The correct answer is B.

The average force exerted on the bullet to accelerate it to a speed of 575 m/s in a time of 3.70 ms is 7,770.27 N.

To solve this problem, we can use the equation:
Force = (mass x acceleration)
We know the mass of the bullet is 0.0500 kg and the speed it needs to be accelerated to is 575 m/s. We can calculate the acceleration using the formula:
Acceleration = (final velocity - initial velocity) / time
Plugging in the values, we get:
Acceleration = (575 m/s - 0 m/s) / (3.70 x 10^-3 s) = 155,405.4 m/s^2
Now, we can plug in the mass and acceleration values into the force equation:
Force = (0.0500 kg) x (155,405.4 m/s^2) = 7,770.27 N
Therefore, the average force exerted on the bullet to accelerate it to a speed of 575 m/s in a time of 3.70 ms is 7,770.27 N.

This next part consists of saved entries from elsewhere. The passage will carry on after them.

-- ==== Sys2Proof/Machine/Boundary.lean ====
section
/-!
DEFINITION. The plan boundary (R74) and what commits there: ticks, staged changes of every object, close ticks and early
windows, mode changes, the activation of an image, and the records of the period that ends.
-/

namespace Sys2Proof.Machine

/-! ### Responses that a boundary completes (R374) -/

def errStateCode : Nat := 0x06

/-- The words of a response from a0 on; the mode and the tick word of other responses are filled in when it is written. -/
def answerWords (status detail tick : Nat) (ws : List Word) : List Word :=
  [at_ 40 status ||| at_ 0 detail, BitVec.ofNat 48 tick] ++ ws

/-- The detail of ERR_STATE (Table 13.10): stream, slot, generation. -/
def stateDetail (c : Option Context) (slotSt : Option Nat) : Nat :=
  ((c.map Context.st).getD 7) * 2 ^ 29 + (slotSt.getD 3) * 2 ^ 27 +
    ((c.map (fun x => if x.cur.valid then x.cur.num else 0)).getD 0)

/-- Running words w24 to w31. -/
def runningWords (c : Context) : List Word := c.words.drop 24

/-- A frame of stream h numbered below b is in the block, between its classification and its end. -/
def inBlock (s : State) (h b : Nat) : Bool :=
  s.tx.any (fun x => (x.kind == .stream || x.kind == .clear || x.kind == .ptp || x.kind == .sealedNotice) && x.handle == h && decide (x.id < b)) ||
  s.rx.any (fun x => (x.kind == .protected_ || x.kind == .clear) && x.handle == h && decide (x.id < b))

/-- The response words of a snapshot, once the frames that it includes have left the block. -/
def shotWords (s : State) (x : Shot) : Option (List Word) :=
  if inBlock s x.handle x.bound then none else some (answerWords 0 0 x.tick (runningWords x.ctx))

/-- Where a command for a snapshot stands once plan tick n begins: a stream that is Free gives none (R390), and a stream
with frames in the block gives its own when they have left (R20). -/
def snapPhase (s : State) (n : Tick) (c : Cmd) : CmdPhase :=
  match c.phase with
  | .snapshot h t =>
    if n < t then c.phase
    else if (s.stream h).free then .answered (answerWords errStateCode (stateDetail (some .zero) none) 0 [])
    else if inBlock s h s.nextFrame then .settling
    else .answered (answerWords 0 0 t (runningWords (s.stream h)))
  | p => p

/-- The snapshot that a command takes at plan tick n of a stream with frames in the block. -/
def snapShot (s : State) (n : Tick) (c : Cmd) : Option Shot :=
  match c.phase with
  | .snapshot h t => if snapPhase s n c = .settling then some ⟨c.id, h, t, s.nextFrame, s.stream h⟩ else none
  | _ => none

/-- The snapshots that fall due at plan tick n show the state before its changes, with the effect of every frame
classified before it (R20, R390). Snapshots whose command has been answered go. -/
def State.streamSnapshots (s : State) (n : Tick) : State :=
  { s with
    shots := s.shots.filter (fun x => s.cmds.any (fun c => c.id == x.cmd)) ++ s.cmds.filterMap (snapShot s n)
    cmds := s.cmds.map (fun c => { c with phase := snapPhase s n c }) }

/-! ### Ticks (R44, R45, R50) -/

/-- The least and the greatest instant at which R49 lets the plan period in progress end: (1 ∓ 5 × 10⁻⁴) of its nominal
length after it began. -/
def periodEnds (s : State) : Nat × Nat :=
  (s.ticks.lastAt + ceilDiv (1999 * 10 ^ 9) (2000 * planFreq s), s.ticks.lastAt + 2001 * 10 ^ 9 / (2000 * planFreq s))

This problem highlights the concept of acceleration and the forces involved in accelerating an object. Acceleration is defined as the rate at which an object changes its velocity over a period of time. In this case, the bullet is accelerated down the barrel of the gun by hot gases produced in the combustion of gunpowder. The force of the hot gases pushing on the base of the bullet causes it to accelerate. The magnitude of the force required to achieve a given acceleration is directly proportional to the mass of the object. Therefore, a larger mass requires a larger force to accelerate it to a given velocity. In this problem, the force required to accelerate the bullet to a speed of 575 m/s in a time of 3.70 ms is 7,770.27 N. This calculation helps us understand the forces involved in firing a gun and the importance of safety precautions when handling firearms.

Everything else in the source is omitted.